* _Instructions for the task_: Find all the lines in the material below with the word "done", and copy them.

....

-- ==== Sys2Proof/Tests/Slice0.lean ====
section
/-!
SUPPORT. The model's own tests: ill-formed commands are refused, small facts whose expected values stand in the spec
or in the standards it names, and for every clause of every statement a state and operands that meet its hypotheses.
-/

namespace Sys2Proof.Tests
open Sys2Proof Sys2Proof.Machine

set_option Elab.async false
set_option linter.unusedVariables false

/-! ### Small states -/

/-- Elapsed time of the running states: 10 s. -/
def t10 : Tick := secT 10

/-- The device runs its firmware with the mesh stopped, the host link up, and command ring 0 and event ring 1 ON. -/
def up : State := { State.reset with
  boot := { stage := 2, dpReady := true, parseVer := 1 }
  time := { elapsed := t10 }
  fns := [(fnKey 5 0, { st := .on }), (fnKey 5 1, { st := .on })]
  host := { linkUp := true, bme := [(0, true)]
            rings := [(0, { type := 3, fetched := [List.replicate 32 0] }), (1, { type := 4 })] } }

/-- A command of ring 0. -/
def cmd (p0 : W64 := 0) (p1 : W64 := 0) (p2 : BitVec 32 := 0) : Cmd := { tag := 7, p0 := p0, p1 := p1, p2 := p2 }

/-- The running device with function `inst` of class `cls` in lifecycle state `x`. -/
def fnAt (cls inst : Nat) (x : Fn) (s : State := up) : State := s.setFn cls inst x

def recov : State := { up with boot := { stage := 3, recovery := true, bootsel := 2 } }
def lostTriad : State := { up with triad := { lost := true } }
def noRing : State := { up with fns := [] }
def scanned : State := { up with pins := { scan := true } }
def inPor : State := State.reset
def inDevReset : State := { State.reset with boot := { stage := 4 }, time := { elapsed := usT 101 } }

/-- Bytes of a ring context: type, vector and buffer size. -/
def ctxBytes (type vec buf : Nat) : List Byte :=
  leBytes 8 4096 ++ leBytes 1 type ++ leBytes 1 6 ++ leBytes 2 0 ++ leBytes 2 vec ++ leBytes 4 0 ++ leBytes 2 buf ++ List.replicate 44 0

/-- The state `exec` answers. -/
def ran (i : Instr) (s : State) : State := match exec i s with | .next t => t | _ => s

/-- `exec` answers that state, where it answers a next state. -/
theorem ran_next (i : Instr) (s : State) (h : (match exec i s with | .next _ => true | _ => false) = true) :
    exec i s = .next (ran i s) := by
  unfold ran
  split at h
  · next e => rw [e]
  · cases h

/-- Every volume has one page, at the page of its number. -/
def mapped : SMap Nat := (List.range 13).map fun v => (v, 65536 + v)
def booked : State := { up with book := { map := mapped } }

/-- The running device with word `o / 8` of the active side of volume `v` at `x`. -/
def bookAt (v o : Nat) (x : W64) (s : State := booked) : State :=
  { s with book := { s.book with active := SMap.set (fun _ => 0) s.book.active (bookKey v (o / 8)) x } }

/-- A write group of one pair. -/
def group1 (v side n off : Nat) : List Byte :=
  leBytes 1 v ++ leBytes 1 side ++ leBytes 1 n ++ leBytes 5 0 ++ leBytes 8 off ++ leBytes 8 0x1122334455667788

def fused : State := { up with boot := { up.boot with slotA := { svn := 3 } } }
def loaded (m : Nat) : State := { booked with book := { booked.book with loaded := m } }
def turning : State := { booked with book := { booked.book with turn := some { epoch := 1, mask := 1 } } }
def oldEpoch : State := { booked with book := { booked.book with epoch := 1, old := some { epoch := 0, mask := 1, swapAt := t10 } } }

/-- A book image of one section that writes word 0 of volume 0. -/
def imageRaw : List Byte :=
  leBytes 4 0x4B42564D ++ leBytes 2 1 ++ leBytes 2 64 ++ leBytes 2 0x4C10 ++ leBytes 2 1 ++ leBytes 4 88 ++ leBytes 4 1 ++
    List.replicate 44 0 ++ leBytes 4 1 ++ leBytes 4 80 ++ leBytes 4 8 ++ leBytes 4 0 ++ leBytes 8 5
def image : List Byte := patch imageRaw 20 (leBytes 4 (crc32c imageRaw))

def learnOn : State := { up with fns := (fnKey 7 0, { st := .on }) :: up.fns }
/-- The learn engine is ON, with entries of the learn cache and events of square 2. -/
def learning (es : List (Nat × LearnEnt)) (evs : List LearnEv) (s : State := learnOn) : State :=
  (s.modSq 2 fun q => { q with learnQ := evs }) |> fun s => { s with book := { s.book with learn := es } }
def lkey : W64 := 0x1231
def lset : Nat := 4 * learnSet lkey
def lcmd : LearnCmd := { op := 1, key := lkey }
def learnCmds : State := { learnOn with book := { learnOn.book with learnCmds := [lcmd] } }

def bad (h : EccHit) (js : List Nat) : State := { up with book := { up.book with
  badWords := js.foldl (fun m j => SMap.set (fun _ => false) m (eccKey { h with replica := j }) true) [] } }
def owned : State := { up with time := { up.time with bcPorts := [(3, 9)] } }
def atNow (t : Tick) (s : State := up) : State := s.loadTime t

/-- The running device with register `a` in force at `v`, or written to `v`. -/
def forced (a : Nat) (v : Reg) (s : State := up) : State := { s with force := SMap.set regReset s.force a v }
def written (a : Nat) (v : Reg) (s : State := up) : State := s.setReg a v
def roomy : State := forced (A.bufQuotaOwn 63) 0x3FFF3FFF
def vfs : State := { up with host := { up.host with vfEnable := true, numVfs := 8 } }
/-- Channel 511 has a record: sum of 16-bit floats, 2 contributors, a window of 4, blocks of 256 bytes. -/
def chanReady : State :=
  bookAt 12 (0x40 + 64 * 511 + 8) 256 (bookAt 12 (0x40 + 64 * 511) (1 + 2 ^ 5 * 2 + 2 ^ 12 * 2 + 2 ^ 34 * 4)
    { up with
      book := { map := [(12, 65536 * 16 + 12)] }, red := { ver := 1 }, tour := { running := true } })

def inTime (f : TimeSt → TimeSt) (s : State := up) : State := { s with time := f s.time }
def edges64 : List Edge := List.replicate 64 {}
def bufIn (st : Nat) (run : Bool) : State := { up with buf := { state := st }, tour := { running := run } }
def svcUp (xs : List (Nat × Nat)) : State := { up with red := { svc := xs }, tour := { running := true } }
def inX (x : Nat) (r : Nat := 0) : State :=
  { (up.modSq 63 fun q => { q with resetSt := r }) with tour := { x := x, xInForce := x } }
def onRing (d : List Byte) : State := up.modRing 0 fun r => { r with accepted := some d }

/-- Flash bytes from address `a`. -/
def bytesAt (a : Nat) (bs : List Byte) : List (Nat × Byte) := bs.zipIdx.map fun b => (a + b.2, b.1)
/-- An image of 4,096 bytes in slot `k`: SVN 3, firmware version 0x55, handover version 2 of 1 to 2. -/
def imageIn (k : Nat) : List (Nat × Byte) :=
  bytesAt (16777216 * k + 4096) (leBytes 4 0x5746564D ++ leBytes 2 1 ++ leBytes 2 0x4C10 ++ leBytes 4 4096 ++
    leBytes 2 0x303 ++ leBytes 2 0x200 ++ leBytes 4 0x55 ++ leBytes 2 0x201) ++
  bytesAt (16777216 * k + 4096 + 128) ((List.range 3).flatMap (fun i =>
    leBytes 4 (i + 1) ++ leBytes 4 (0x200 + 16 * i) ++ leBytes 4 16 ++ leBytes 4 9) ++ List.replicate 80 0)
def imageNv : Nv := { flash := imageIn 0 ++ imageIn 1 }
def staged : State := { up with nv := imageNv }

/-- The same flash with a commit record in slot 0 that gives the image's CRC as `x`. -/
def commitRec (x : Nat) : Commit := { seq := 4, imgLen := 4096, imgCrc := BitVec.ofNat 32 x }
def committedAt (x : Nat) : Nv := { imageNv with flash := bytesAt 0 (Commit.bytes (commitRec x)) ++ imageNv.flash }
def committed : Nv := committedAt (crc32c (imageNv.image 0 0 4096))

theorem crc32c_lt (bs : List Byte) : crc32c bs < 2 ^ 32 := by
  have h8 : ∀ (l : List Nat) (c : Nat), c < 2 ^ 32 →
      l.foldl (fun c _ => if c % 2 = 1 then (c / 2) ^^^ 0x82F63B78 else c / 2) c < 2 ^ 32 := by
    intro l
    induction l with
    | nil => intro c h; exact h
    | cons x l ih =>
      intro c h
      apply ih
      have h2 : c / 2 < 2 ^ 32 := by omega
      dsimp only
      split
      · exact Nat.xor_lt_two_pow h2 (by decide)
      · exact h2
  have hs : ∀ (l : List Byte) (c : Nat), c < 2 ^ 32 → l.foldl crc32cByte c < 2 ^ 32 := by
    intro l
    induction l with
    | nil => intro c h; exact h
    | cons b l ih =>
      intro c h
      apply ih
      exact h8 _ _ (Nat.xor_lt_two_pow h (by have := b.isLt; omega))
  exact Nat.xor_lt_two_pow (hs bs _ (by decide)) (by decide)
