@[simp] theorem writeL1_key (i : Nat) (st : List Byte) (b : Block) : (writeL1 i st b).key = b.key := rfl
@[simp] theorem writeL1_keyw (i : Nat) (st : List Byte) (b : Block) : (writeL1 i st b).keyw = b.keyw := rfl
@[simp] theorem writeL1_taglen (i : Nat) (st : List Byte) (b : Block) : (writeL1 i st b).taglen = b.taglen := rfl
@[simp] theorem writeL1_nonce (i : Nat) (st : List Byte) (b : Block) : (writeL1 i st b).nonce = b.nonce := rfl
@[simp] theorem writeL1_nonceLen (i : Nat) (st : List Byte) (b : Block) : (writeL1 i st b).nonceLen = b.nonceLen := rfl
@[simp] theorem writeL1_stream (i : Nat) (st : List Byte) (b : Block) : (writeL1 i st b).stream = b.stream := rfl
@[simp] theorem writeL1_len (i : Nat) (st : List Byte) (b : Block) : (writeL1 i st b).len = b.len := rfl
@[simp] theorem writeL1_a (i : Nat) (st : List Byte) (b : Block) : (writeL1 i st b).a = b.a := rfl
@[simp] theorem writeL1_b (i : Nat) (st : List Byte) (b : Block) : (writeL1 i st b).b = b.b := rfl
@[simp] theorem writeL1_r (i : Nat) (st : List Byte) (b : Block) : (writeL1 i st b).r = b.r := rfl
@[simp] theorem writeL1_obuf (i : Nat) (st : List Byte) (b : Block) : (writeL1 i st b).obuf = b.obuf := rfl
@[simp] theorem writeL1_olen (i : Nat) (st : List Byte) (b : Block) : (writeL1 i st b).olen = b.olen := rfl
@[simp] theorem writeL1_l1k (i : Nat) (st : List Byte) (b : Block) :
    (writeL1 i st b).l1k = bank 268 (l1Valid i) (l1Entry st) := rfl
@[simp] theorem writeL1_l2k (i : Nat) (st : List Byte) (b : Block) : (writeL1 i st b).l2k = b.l2k := rfl
@[simp] theorem writeL1_l3ak (i : Nat) (st : List Byte) (b : Block) : (writeL1 i st b).l3ak = b.l3ak := rfl
@[simp] theorem writeL1_l3bk (i : Nat) (st : List Byte) (b : Block) : (writeL1 i st b).l3bk = b.l3bk := rfl
@[simp] theorem writeL1_l1i (i : Nat) (st : List Byte) (b : Block) : (writeL1 i st b).l1i = BitVec.ofNat 3 i := rfl
@[simp] theorem writeL1_l2i (i : Nat) (st : List Byte) (b : Block) : (writeL1 i st b).l2i = b.l2i := rfl
@[simp] theorem writeL1_l3ai (i : Nat) (st : List Byte) (b : Block) : (writeL1 i st b).l3ai = b.l3ai := rfl
@[simp] theorem writeL1_l3bi (i : Nat) (st : List Byte) (b : Block) : (writeL1 i st b).l3bi = b.l3bi := rfl
@[simp] theorem writeL1_pad (i : Nat) (st : List Byte) (b : Block) : (writeL1 i st b).pad = b.pad := rfl
@[simp] theorem writeL1_padlen (i : Nat) (st : List Byte) (b : Block) : (writeL1 i st b).padlen = b.padlen := rfl
@[simp] theorem writeL1_done (i : Nat) (st : List Byte) (b : Block) : (writeL1 i st b).done = b.done := rfl
@[simp] theorem writeL1_fault (i : Nat) (st : List Byte) (b : Block) : (writeL1 i st b).fault = b.fault := rfl
@[simp] theorem writeL1_err (i : Nat) (st : List Byte) (b : Block) : (writeL1 i st b).err = b.err := rfl

@[simp] theorem writeL2_key (i : Nat) (st : List Byte) (b : Block) : (writeL2 i st b).key = b.key := rfl
@[simp] theorem writeL2_keyw (i : Nat) (st : List Byte) (b : Block) : (writeL2 i st b).keyw = b.keyw := rfl
@[simp] theorem writeL2_taglen (i : Nat) (st : List Byte) (b : Block) : (writeL2 i st b).taglen = b.taglen := rfl
@[simp] theorem writeL2_nonce (i : Nat) (st : List Byte) (b : Block) : (writeL2 i st b).nonce = b.nonce := rfl
@[simp] theorem writeL2_nonceLen (i : Nat) (st : List Byte) (b : Block) : (writeL2 i st b).nonceLen = b.nonceLen := rfl
@[simp] theorem writeL2_stream (i : Nat) (st : List Byte) (b : Block) : (writeL2 i st b).stream = b.stream := rfl
@[simp] theorem writeL2_len (i : Nat) (st : List Byte) (b : Block) : (writeL2 i st b).len = b.len := rfl
@[simp] theorem writeL2_a (i : Nat) (st : List Byte) (b : Block) : (writeL2 i st b).a = b.a := rfl
@[simp] theorem writeL2_b (i : Nat) (st : List Byte) (b : Block) : (writeL2 i st b).b = b.b := rfl
@[simp] theorem writeL2_r (i : Nat) (st : List Byte) (b : Block) : (writeL2 i st b).r = b.r := rfl
@[simp] theorem writeL2_obuf (i : Nat) (st : List Byte) (b : Block) : (writeL2 i st b).obuf = b.obuf := rfl
@[simp] theorem writeL2_olen (i : Nat) (st : List Byte) (b : Block) : (writeL2 i st b).olen = b.olen := rfl
@[simp] theorem writeL2_l1k (i : Nat) (st : List Byte) (b : Block) : (writeL2 i st b).l1k = b.l1k := rfl
@[simp] theorem writeL2_l2k (i : Nat) (st : List Byte) (b : Block) :
    (writeL2 i st b).l2k = bank 12 (l2Valid i) (l2Entry st) := rfl
@[simp] theorem writeL2_l3ak (i : Nat) (st : List Byte) (b : Block) : (writeL2 i st b).l3ak = b.l3ak := rfl
@[simp] theorem writeL2_l3bk (i : Nat) (st : List Byte) (b : Block) : (writeL2 i st b).l3bk = b.l3bk := rfl
@[simp] theorem writeL2_l1i (i : Nat) (st : List Byte) (b : Block) : (writeL2 i st b).l1i = b.l1i := rfl
@[simp] theorem writeL2_l2i (i : Nat) (st : List Byte) (b : Block) : (writeL2 i st b).l2i = BitVec.ofNat 3 i := rfl
@[simp] theorem writeL2_l3ai (i : Nat) (st : List Byte) (b : Block) : (writeL2 i st b).l3ai = b.l3ai := rfl
@[simp] theorem writeL2_l3bi (i : Nat) (st : List Byte) (b : Block) : (writeL2 i st b).l3bi = b.l3bi := rfl
@[simp] theorem writeL2_pad (i : Nat) (st : List Byte) (b : Block) : (writeL2 i st b).pad = b.pad := rfl
@[simp] theorem writeL2_padlen (i : Nat) (st : List Byte) (b : Block) : (writeL2 i st b).padlen = b.padlen := rfl
@[simp] theorem writeL2_done (i : Nat) (st : List Byte) (b : Block) : (writeL2 i st b).done = b.done := rfl
@[simp] theorem writeL2_fault (i : Nat) (st : List Byte) (b : Block) : (writeL2 i st b).fault = b.fault := rfl
@[simp] theorem writeL2_err (i : Nat) (st : List Byte) (b : Block) : (writeL2 i st b).err = b.err := rfl

@[simp] theorem writeL3a_key (i : Nat) (st : List Byte) (b : Block) : (writeL3a i st b).key = b.key := rfl
@[simp] theorem writeL3a_keyw (i : Nat) (st : List Byte) (b : Block) : (writeL3a i st b).keyw = b.keyw := rfl
@[simp] theorem writeL3a_taglen (i : Nat) (st : List Byte) (b : Block) : (writeL3a i st b).taglen = b.taglen := rfl
@[simp] theorem writeL3a_nonce (i : Nat) (st : List Byte) (b : Block) : (writeL3a i st b).nonce = b.nonce := rfl
@[simp] theorem writeL3a_nonceLen (i : Nat) (st : List Byte) (b : Block) :
    (writeL3a i st b).nonceLen = b.nonceLen := rfl
@[simp] theorem writeL3a_stream (i : Nat) (st : List Byte) (b : Block) : (writeL3a i st b).stream = b.stream := rfl
@[simp] theorem writeL3a_len (i : Nat) (st : List Byte) (b : Block) : (writeL3a i st b).len = b.len := rfl
@[simp] theorem writeL3a_a (i : Nat) (st : List Byte) (b : Block) : (writeL3a i st b).a = b.a := rfl
@[simp] theorem writeL3a_b (i : Nat) (st : List Byte) (b : Block) : (writeL3a i st b).b = b.b := rfl
@[simp] theorem writeL3a_r (i : Nat) (st : List Byte) (b : Block) : (writeL3a i st b).r = b.r := rfl
@[simp] theorem writeL3a_obuf (i : Nat) (st : List Byte) (b : Block) : (writeL3a i st b).obuf = b.obuf := rfl
@[simp] theorem writeL3a_olen (i : Nat) (st : List Byte) (b : Block) : (writeL3a i st b).olen = b.olen := rfl
@[simp] theorem writeL3a_l1k (i : Nat) (st : List Byte) (b : Block) : (writeL3a i st b).l1k = b.l1k := rfl
@[simp] theorem writeL3a_l2k (i : Nat) (st : List Byte) (b : Block) : (writeL3a i st b).l2k = b.l2k := rfl
@[simp] theorem writeL3a_l3ak (i : Nat) (st : List Byte) (b : Block) :
    (writeL3a i st b).l3ak = bank 32 (l3aValid i) (l3aEntry st) := rfl
@[simp] theorem writeL3a_l3bk (i : Nat) (st : List Byte) (b : Block) : (writeL3a i st b).l3bk = b.l3bk := rfl
@[simp] theorem writeL3a_l1i (i : Nat) (st : List Byte) (b : Block) : (writeL3a i st b).l1i = b.l1i := rfl
@[simp] theorem writeL3a_l2i (i : Nat) (st : List Byte) (b : Block) : (writeL3a i st b).l2i = b.l2i := rfl
@[simp] theorem writeL3a_l3ai (i : Nat) (st : List Byte) (b : Block) : (writeL3a i st b).l3ai = BitVec.ofNat 3 i := rfl
@[simp] theorem writeL3a_l3bi (i : Nat) (st : List Byte) (b : Block) : (writeL3a i st b).l3bi = b.l3bi := rfl
@[simp] theorem writeL3a_pad (i : Nat) (st : List Byte) (b : Block) : (writeL3a i st b).pad = b.pad := rfl
@[simp] theorem writeL3a_padlen (i : Nat) (st : List Byte) (b : Block) : (writeL3a i st b).padlen = b.padlen := rfl
@[simp] theorem writeL3a_done (i : Nat) (st : List Byte) (b : Block) : (writeL3a i st b).done = b.done := rfl
@[simp] theorem writeL3a_fault (i : Nat) (st : List Byte) (b : Block) : (writeL3a i st b).fault = b.fault := rfl
@[simp] theorem writeL3a_err (i : Nat) (st : List Byte) (b : Block) : (writeL3a i st b).err = b.err := rfl

@[simp] theorem writeL3b_key (i : Nat) (st : List Byte) (b : Block) : (writeL3b i st b).key = b.key := rfl
@[simp] theorem writeL3b_keyw (i : Nat) (st : List Byte) (b : Block) : (writeL3b i st b).keyw = b.keyw := rfl
@[simp] theorem writeL3b_taglen (i : Nat) (st : List Byte) (b : Block) : (writeL3b i st b).taglen = b.taglen := rfl
@[simp] theorem writeL3b_nonce (i : Nat) (st : List Byte) (b : Block) : (writeL3b i st b).nonce = b.nonce := rfl
@[simp] theorem writeL3b_nonceLen (i : Nat) (st : List Byte) (b : Block) :
    (writeL3b i st b).nonceLen = b.nonceLen := rfl
@[simp] theorem writeL3b_stream (i : Nat) (st : List Byte) (b : Block) : (writeL3b i st b).stream = b.stream := rfl
@[simp] theorem writeL3b_len (i : Nat) (st : List Byte) (b : Block) : (writeL3b i st b).len = b.len := rfl
@[simp] theorem writeL3b_a (i : Nat) (st : List Byte) (b : Block) : (writeL3b i st b).a = b.a := rfl
@[simp] theorem writeL3b_b (i : Nat) (st : List Byte) (b : Block) : (writeL3b i st b).b = b.b := rfl
@[simp] theorem writeL3b_r (i : Nat) (st : List Byte) (b : Block) : (writeL3b i st b).r = b.r := rfl
@[simp] theorem writeL3b_obuf (i : Nat) (st : List Byte) (b : Block) : (writeL3b i st b).obuf = b.obuf := rfl
@[simp] theorem writeL3b_olen (i : Nat) (st : List Byte) (b : Block) : (writeL3b i st b).olen = b.olen := rfl
@[simp] theorem writeL3b_l1k (i : Nat) (st : List Byte) (b : Block) : (writeL3b i st b).l1k = b.l1k := rfl
@[simp] theorem writeL3b_l2k (i : Nat) (st : List Byte) (b : Block) : (writeL3b i st b).l2k = b.l2k := rfl
@[simp] theorem writeL3b_l3ak (i : Nat) (st : List Byte) (b : Block) : (writeL3b i st b).l3ak = b.l3ak := rfl
@[simp] theorem writeL3b_l3bk (i : Nat) (st : List Byte) (b : Block) :
    (writeL3b i st b).l3bk = bank 4 (l3bValid i) (l3bEntry st) := rfl
@[simp] theorem writeL3b_l1i (i : Nat) (st : List Byte) (b : Block) : (writeL3b i st b).l1i = b.l1i := rfl
@[simp] theorem writeL3b_l2i (i : Nat) (st : List Byte) (b : Block) : (writeL3b i st b).l2i = b.l2i := rfl
@[simp] theorem writeL3b_l3ai (i : Nat) (st : List Byte) (b : Block) : (writeL3b i st b).l3ai = b.l3ai := rfl
@[simp] theorem writeL3b_l3bi (i : Nat) (st : List Byte) (b : Block) : (writeL3b i st b).l3bi = BitVec.ofNat 3 i := rfl
@[simp] theorem writeL3b_pad (i : Nat) (st : List Byte) (b : Block) : (writeL3b i st b).pad = b.pad := rfl
@[simp] theorem writeL3b_padlen (i : Nat) (st : List Byte) (b : Block) : (writeL3b i st b).padlen = b.padlen := rfl
@[simp] theorem writeL3b_done (i : Nat) (st : List Byte) (b : Block) : (writeL3b i st b).done = b.done := rfl
@[simp] theorem writeL3b_fault (i : Nat) (st : List Byte) (b : Block) : (writeL3b i st b).fault = b.fault := rfl
@[simp] theorem writeL3b_err (i : Nat) (st : List Byte) (b : Block) : (writeL3b i st b).err = b.err := rfl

....

* _Reply_:
@[simp] theorem writeL1_done (i : Nat) (st : List Byte) (b : Block) : (writeL1 i st b).done = b.done := rfl
@[simp] theorem writeL2_done (i : Nat) (st : List Byte) (b : Block) : (writeL2 i st b).done = b.done := rfl
@[simp] theorem writeL3a_done (i : Nat) (st : List Byte) (b : Block) : (writeL3a i st b).done = b.done := rfl
@[simp] theorem writeL3b_done (i : Nat) (st : List Byte) (b : Block) : (writeL3b i st b).done = b.done := rfl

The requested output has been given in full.